Thursday, April 21, 2011

"Yes" means "No" and "No" means "Book"

This is the problem with communication: you're so confident that you know what you're saying that you often say the wrong thing. Just ask any Vice President of the past 30 years. The girls are at that stage where they understand a lot of things (still have trouble saying them, but comprehension is very good), but there are certain things that they think they know . ... and they really don't. For example, the head shake. This has become an immediate response to everything in the last week or two. You ask them a question and they immediately shake their head "no". A few seconds later, however, you'll find out that they did not mean "no" after all. "Arianna, do you want some juice?" Head shake.
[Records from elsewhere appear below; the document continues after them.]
/-! ### The updates of one field -/


@[simp] theorem State.setCause_views (c : Cause) : (s.setCause c).control = s.control ∧ (s.setCause c).units = s.units := ⟨rfl, rfl⟩
@[simp] theorem State.clearCauses_views (v : Word) : (s.clearCauses v).control = s.control ∧ (s.clearCauses v).units = s.units := ⟨rfl, rfl⟩
@[simp] theorem State.setMail_views (o : Owner) (a : Option Answer) : (s.setMail o a).control = s.control ∧ (s.setMail o a).units = s.units := ⟨rfl, rfl⟩
@[simp] theorem State.setBin_views (b : Nat) (v : Bin) : (s.setBin b v).control = s.control ∧ (s.setBin b v).units = s.units := ⟨rfl, rfl⟩
@[simp] theorem State.setLine_views (k : Fin 4) (l : Line) : (s.setLine k l).control = s.control ∧ (s.setLine k l).units = s.units := ⟨rfl, rfl⟩
@[simp] theorem State.onLine_views (k : Fin 4) (f : Line → Line) : (s.onLine k f).control = s.control ∧ (s.onLine k f).units = s.units := ⟨rfl, rfl⟩
@[simp] theorem State.changeEntry_views (id : Nat) (f : AirEntry → AirEntry) : (s.changeEntry id f).control = s.control ∧ (s.changeEntry id f).units = s.units := ⟨rfl, rfl⟩
@[simp] theorem State.dropEntry_views (id : Nat) : (s.dropEntry id).control = s.control ∧ (s.dropEntry id).units = s.units := ⟨rfl, rfl⟩
@[simp] theorem State.onRec_views (id : Nat) (f : WatchRec → WatchRec) : (s.onRec id f).control = s.control ∧ (s.onRec id f).units = s.units := ⟨rfl, rfl⟩
@[simp] theorem State.holdTune_views (k : Fin 4) (t : Tune) : (s.holdTune k t).control = s.control ∧ (s.holdTune k t).units = s.units := ⟨rfl, rfl⟩
@[simp] theorem State.unlist_views (id : Nat) : (s.unlist id).control = s.control ∧ (s.unlist id).units = s.units := ⟨rfl, rfl⟩
@[simp] theorem State.addRequest_views (id : Nat) : (s.addRequest id).control = s.control ∧ (s.addRequest id).units = s.units := ⟨rfl, rfl⟩
@[simp] theorem State.setLookup_views (l : Option LookupStage) : (s.setLookup l).control = s.control ∧ (s.setLookup l).units = s.units := ⟨rfl, rfl⟩
@[simp] theorem State.setWb_views (w : Option WriteBack) : (s.setWb w).control = s.control ∧ (s.setWb w).units = s.units := ⟨rfl, rfl⟩
@[simp] theorem State.setPos_views (p : EnginePos) : (s.setPos p).control = s.control ∧ (s.setPos p).units = s.units := ⟨rfl, rfl⟩
@[simp] theorem State.setOrder_views (o : EngineOrder) : (s.setOrder o).control = s.control ∧ (s.setOrder o).units = s.units := ⟨rfl, rfl⟩
@[simp] theorem State.setService_views (v : Option Service) : (s.setService v).control = s.control ∧ (s.setService v).units = s.units := ⟨rfl, rfl⟩
@[simp] theorem State.beginRead_views (x : Nat) : (s.beginRead x).control = s.control ∧ (s.beginRead x).units = s.units := ⟨rfl, rfl⟩
@[simp] theorem State.setWay_views (set : Nat) (b : Bool) (w : Option CacheWay) : (s.setWay set b w).control = s.control ∧ (s.setWay set b w).units = s.units := ⟨rfl, rfl⟩
@[simp] theorem State.setBoardPos_views (p : BoardPos) : (s.setBoardPos p).control = s.control ∧ (s.setBoardPos p).units = s.units := ⟨rfl, rfl⟩
@[simp] theorem State.surveyEnds_views : s.surveyEnds.control = s.control ∧ s.surveyEnds.units = s.units := ⟨rfl, rfl⟩
@[simp] theorem State.setStatusJob_views (j : StatusJob) : (s.setStatusJob j).control = s.control ∧ (s.setStatusJob j).units = s.units := ⟨rfl, rfl⟩
@[simp] theorem State.bumpSeq_views (r : RecId) : (s.bumpSeq r).control = s.control ∧ (s.bumpSeq r).units = s.units := ⟨rfl, rfl⟩
@[simp] theorem State.mark_views (r : RecId) : (s.mark r).control = s.control ∧ (s.mark r).units = s.units := by
  simp [State.control_eq_iff, State.units_eq_iff]
@[simp] theorem State.markAll_views (rs : List RecId) : (s.markAll rs).control = s.control ∧ (s.markAll rs).units = s.units := by
  simp [State.control_eq_iff, State.units_eq_iff]
@[simp] theorem State.keep_views (id : Nat) (k : Kept) : (s.keep id k).control = s.control ∧ (s.keep id k).units = s.units := by
  simp [State.control_eq_iff, State.units_eq_iff]
@[simp] theorem State.recordFault_views (a : Nat) (k : FaultKind) (q : Requester) : (s.recordFault a k q).control = s.control ∧ (s.recordFault a k q).units = s.units := by
  simp [State.control_eq_iff, State.units_eq_iff]
@[simp] theorem State.present_views (o : Owner) (w : Bool) (a n : Nat) (d : List Byte) : (s.present o w a n d).control = s.control ∧ (s.present o w a n d).units = s.units := by
  simp [State.control_eq_iff, State.units_eq_iff]
@[simp] theorem State.presentRead_views (o : Owner) (a n : Nat) : (s.presentRead o a n).control = s.control ∧ (s.presentRead o a n).units = s.units := by
  simp [State.control_eq_iff, State.units_eq_iff]
@[simp] theorem State.presentWrite_views (o : Owner) (a : Nat) (d : List Byte) : (s.presentWrite o a d).control = s.control ∧ (s.presentWrite o a d).units = s.units := by
  simp [State.control_eq_iff, State.units_eq_iff]

/-! ### The operations of the blocks -/

@[simp] theorem State.setSweep_views (u : Sweep) : (s.setSweep u).control = s.control := rfl
@[simp] theorem State.sweepTo_views (c : SweepCount) (p : SweepPos) : (s.sweepTo c p).control = s.control := rfl
@[simp] theorem State.setJob_views (j : SettingsJob) : (s.setJob j).control = s.control := rfl

@[simp] theorem State.measure_kept (b level : Nat) :
    (s.measure b level).control = s.control ∧ (s.measure b level).units = s.units ∧ (s.measure b level).air = s.air ∧
    (s.measure b level).lines = s.lines ∧ (s.measure b level).spares = s.spares ∧
    (s.measure b level).coupling = s.coupling ∧ (s.measure b level).params = s.params ∧
    (s.measure b level).cache = s.cache ∧ (s.measure b level).engine.requests = s.engine.requests ∧
    (s.measure b level).watch.records = s.watch.records ∧ (s.measure b level).watch.params = s.watch.params ∧
    (s.measure b level).watch.heldTunes = s.watch.heldTunes ∧ (s.measure b level).swapAnswers = s.swapAnswers ∧
    (s.measure b level).status.marks = s.status.marks := by
  unfold State.measure
  simp

@[simp] theorem State.watchMark_kept (b : Nat) :
    (s.watchMark b).control = s.control ∧ (s.watchMark b).units = s.units ∧ (s.watchMark b).air = s.air ∧
    (s.watchMark b).lines = s.lines ∧ (s.watchMark b).spares = s.spares ∧ (s.watchMark b).coupling = s.coupling ∧
    (s.watchMark b).params = s.params ∧ (s.watchMark b).cache = s.cache ∧
    (s.watchMark b).engine.requests = s.engine.requests ∧ (s.watchMark b).watch.records = s.watch.records ∧
    (s.watchMark b).watch.params = s.watch.params ∧ (s.watchMark b).watch.heldTunes = s.watch.heldTunes ∧
    (s.watchMark b).swapAnswers = s.swapAnswers ∧
    (s.watchMark b).status.marks = s.status.marks := by
  unfold State.watchMark
  simp

@[simp] theorem State.beginBand_kept (slot : Nat) (body : OrderBody) :
    (s.beginBand slot body).control = s.control ∧ (s.beginBand slot body).air = s.air ∧
    (s.beginBand slot body).bins = s.bins ∧ (s.beginBand slot body).lines = s.lines ∧
    (s.beginBand slot body).spares = s.spares ∧ (s.beginBand slot body).coupling = s.coupling ∧
    (s.beginBand slot body).params = s.params ∧ (s.beginBand slot body).cache = s.cache ∧
    (s.beginBand slot body).engine.requests = s.engine.requests ∧
    (s.beginBand slot body).watch.records = s.watch.records ∧ (s.beginBand slot body).watch.params = s.watch.params ∧
    (s.beginBand slot body).watch.heldTunes = s.watch.heldTunes ∧
    (s.beginBand slot body).swapAnswers = s.swapAnswers ∧
    (s.beginBand slot body).status.marks = s.status.marks := by
  simp [State.beginBand]

@[simp] theorem State.bandStep_kept :
    s.bandStep.control = s.control ∧ s.bandStep.air = s.air ∧ s.bandStep.lines = s.lines ∧
    s.bandStep.spares = s.spares ∧ s.bandStep.coupling = s.coupling ∧ s.bandStep.params = s.params ∧
    s.bandStep.cache = s.cache ∧ s.bandStep.engine.requests = s.engine.requests ∧
    s.bandStep.watch.records = s.watch.records ∧ s.bandStep.watch.params = s.watch.params ∧
    s.bandStep.watch.heldTunes = s.watch.heldTunes ∧ s.bandStep.swapAnswers = s.swapAnswers ∧
    s.bandStep.status.marks = s.status.marks := by
  unfold State.bandStep
  (repeat' split) <;> simp

@[simp] theorem State.readBin_kept :
    s.readBin.control = s.control ∧ s.readBin.units = s.units ∧ s.readBin.air = s.air ∧ s.readBin.bins = s.bins ∧
    s.readBin.lines = s.lines ∧ s.readBin.spares = s.spares ∧ s.readBin.coupling = s.coupling ∧
    s.readBin.params = s.params ∧ s.readBin.cache = s.cache ∧ s.readBin.engine.requests = s.engine.requests ∧
    s.readBin.watch.records = s.watch.records ∧ s.readBin.watch.params = s.watch.params ∧
    s.readBin.watch.heldTunes = s.watch.heldTunes ∧ s.readBin.swapAnswers = s.swapAnswers ∧
    s.readBin.status.marks = s.status.marks := by
  unfold State.readBin
  split <;> simp

/-- What `f` keeps after a reading, `withBins` keeps. -/
theorem State.withBins_keeps {α : Type} (g : State → α) (x : Nat) (f : State → Bool → State)
    (hg : ∀ v, g { s with engine := { s.engine with reading := v } } = g s) (hf : ∀ t b, g (f t b) = g t) :
    g (s.withBins x f) = g s := by
  unfold State.withBins
  split
  · exact hg _
  · rw [hf]; exact hg _

@[simp] theorem State.raiseCounter_kept (k : Fin 4) (c : Counter) :
    (s.raiseCounter k c).control = s.control ∧ (s.raiseCounter k c).units = s.units ∧
    (s.raiseCounter k c).air = s.air ∧ (s.raiseCounter k c).bins = s.bins ∧ (s.raiseCounter k c).spares = s.spares ∧
    (s.raiseCounter k c).coupling = s.coupling ∧ (s.raiseCounter k c).params = s.params ∧
    (s.raiseCounter k c).cache = s.cache ∧ (s.raiseCounter k c).engine.requests = s.engine.requests ∧
    (s.raiseCounter k c).watch.records = s.watch.records ∧ (s.raiseCounter k c).watch.params = s.watch.params ∧
    (s.raiseCounter k c).watch.heldTunes = s.watch.heldTunes ∧ (s.raiseCounter k c).swapAnswers = s.swapAnswers := by
  unfold State.raiseCounter
  simp

@[simp] theorem State.rackChanged_kept (k : Fin 4) (addr : Nat) (old new : RackState) :
    (s.rackChanged k addr old new).control = s.control ∧ (s.rackChanged k addr old new).units = s.units ∧
    (s.rackChanged k addr old new).air = s.air ∧ (s.rackChanged k addr old new).bins = s.bins ∧
    (s.rackChanged k addr old new).spares = s.spares ∧ (s.rackChanged k addr old new).coupling = s.coupling ∧
    (s.rackChanged k addr old new).params = s.params ∧ (s.rackChanged k addr old new).cache = s.cache ∧
    (s.rackChanged k addr old new).engine.requests = s.engine.requests ∧
    (s.rackChanged k addr old new).watch.records = s.watch.records ∧
    (s.rackChanged k addr old new).watch.params = s.watch.params ∧
    (s.rackChanged k addr old new).watch.heldTunes = s.watch.heldTunes ∧
    (s.rackChanged k addr old new).swapAnswers = s.swapAnswers := by
  unfold State.rackChanged
  simp
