-- ==== Sys2Proof/Tests/Slice0.lean ====
section
/-! SUPPORT. Tests: ill-formed commands refused, the manual's worked examples, and for each statement with
hypotheses a state that meets them, clause by clause. -/

namespace Sys2Proof.Tests
open Sys2Proof Sys2Proof.Machine

/-! ### Well-formedness and decoding -/

theorem test_registerWrite_offset_unaligned : (Instr.registerWrite 6 0 0xF).wellFormed = false := by decide
theorem test_registerWrite_offset_above_window : (Instr.registerWrite 32 0 0xF).wellFormed = false := by decide
theorem test_registerWrite_last_register : (Instr.registerWrite 28 0 0xF).wellFormed = true := by decide
theorem test_reset_seventeen_beats : (Instr.reset 17).wellFormed = false := by decide
theorem test_transferTimeout_seventeen_beats : (Instr.transferTimeout 17).wellFormed = false := by decide
theorem test_busError_beat_sixteen : (Instr.busError 16).wellFormed = false := by decide
theorem test_busGrant_store_outside_memory : (Instr.busGrant [(4294967296, 1)]).wellFormed = false := by decide
theorem test_busGrant_last_byte : (Instr.busGrant [(4294967295, 1)]).wellFormed = true := by decide

/-- The table gives its rows no bits. -/
theorem test_no_word_spells_a_command : decodeTableWord 16 1 = none := by decide

/-! ### States -/

/-- What a command leads to. -/
def after (c : Instr) (s : State) : State :=
  match exec c s with
  | .next t => t
  | _ => s

/-- Commands in turn. -/
def afterAll (cs : List Instr) (s : State) : State := cs.foldl (fun s c => after c s) s

/-- A part in RUNNING whose window 0 is the first 16 MiB. -/
def running : State :=
  { State.reset with
    run := .running
    runBit := true
    latch := ⟨12, 0x3000, 0x2000, 16, some 0x10000⟩
    windows := Vector.replicate 4 ⟨0, 16777216, .readWrite⟩ }

/-- A line's state at a state. -/
def withLine (k : Fin 4) (f : Line → Line) (s : State) : State := s.onLine k f

/-- An Air Set entry of a class-2 microphone, watched, with AUTO_SWAP. -/
def entry (id stage code : Nat) (rack : Option Rack) : AirEntry :=
  ⟨id, stage, code, 7, .mic, false, true, true, 1000, 1400, 1, rack, .onAir, .unconfirmed, none⟩

/-- Carrier 0:03 at 1200 on line 0, rack 5, slot 3. -/
def onAir : State := { running with air := [entry 3 0 1200 (some ⟨0, 5, 3⟩)] }

/-- The body of an order with nothing in it but its kind. -/
def body (kind : Nat) : OrderBody := ⟨0, kind, 0, 0, 0, 0, 0, 0, 0, 0, 0, 0, 0⟩

/-- The engine holding an order at a boundary. -/
def atBoundary (o : EngineOrder) (s : State) : State :=
  { s with engine := { s.engine with order := some o, pos := .boundary } }
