-- ==== Sys2Proof/Syntax.lean ====
section
/-!
DEFINITION. The commands the TD7144 takes, one constructor per row of spec/opcode_table.json. An operand carries what
the outside world or the program brings with the command; what a command finds in the device it reads from the state.
An operand `t` is the instant of the command, in u of 5 ns since the last tick boundary (R86).
-/
namespace Sys2Proof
Put it in the fridge. Freak out and point up at the juice cup and then suck ravenously once she's gotten it in hand. Last night I'm trying to feed them dinner and they're being pills because their nap was thrown off a bit - Gina took them to a special church service during they day so they had to go down earlier than usual and then they didn't sleep enough. I ask Genevieve if she wants more of her noodles. No. Take the plate away and she screams about it. Then she starts moaning about something (we know words; I don't know why the last couple of days she just starting moaning all the time instead of trying words) so I ask her if she wants milk. No. You want more food? No. You want this book? No. I tried everything, and it was "no" every time. So she's crying and fussing and when we finally finish dinner I pick her up and ask her what it is she wants. She leans out, grabs the book off the table (the same one I asked her about) and starts giggling as she "reads" it. She then totters off to her room, book in hand, completely content. I'm going to stop asking yes or no questions and just try multiple choice or fill in the blanks from now on. Of course, they'll probably just answer "c" to everything. ... that's usually the right answer.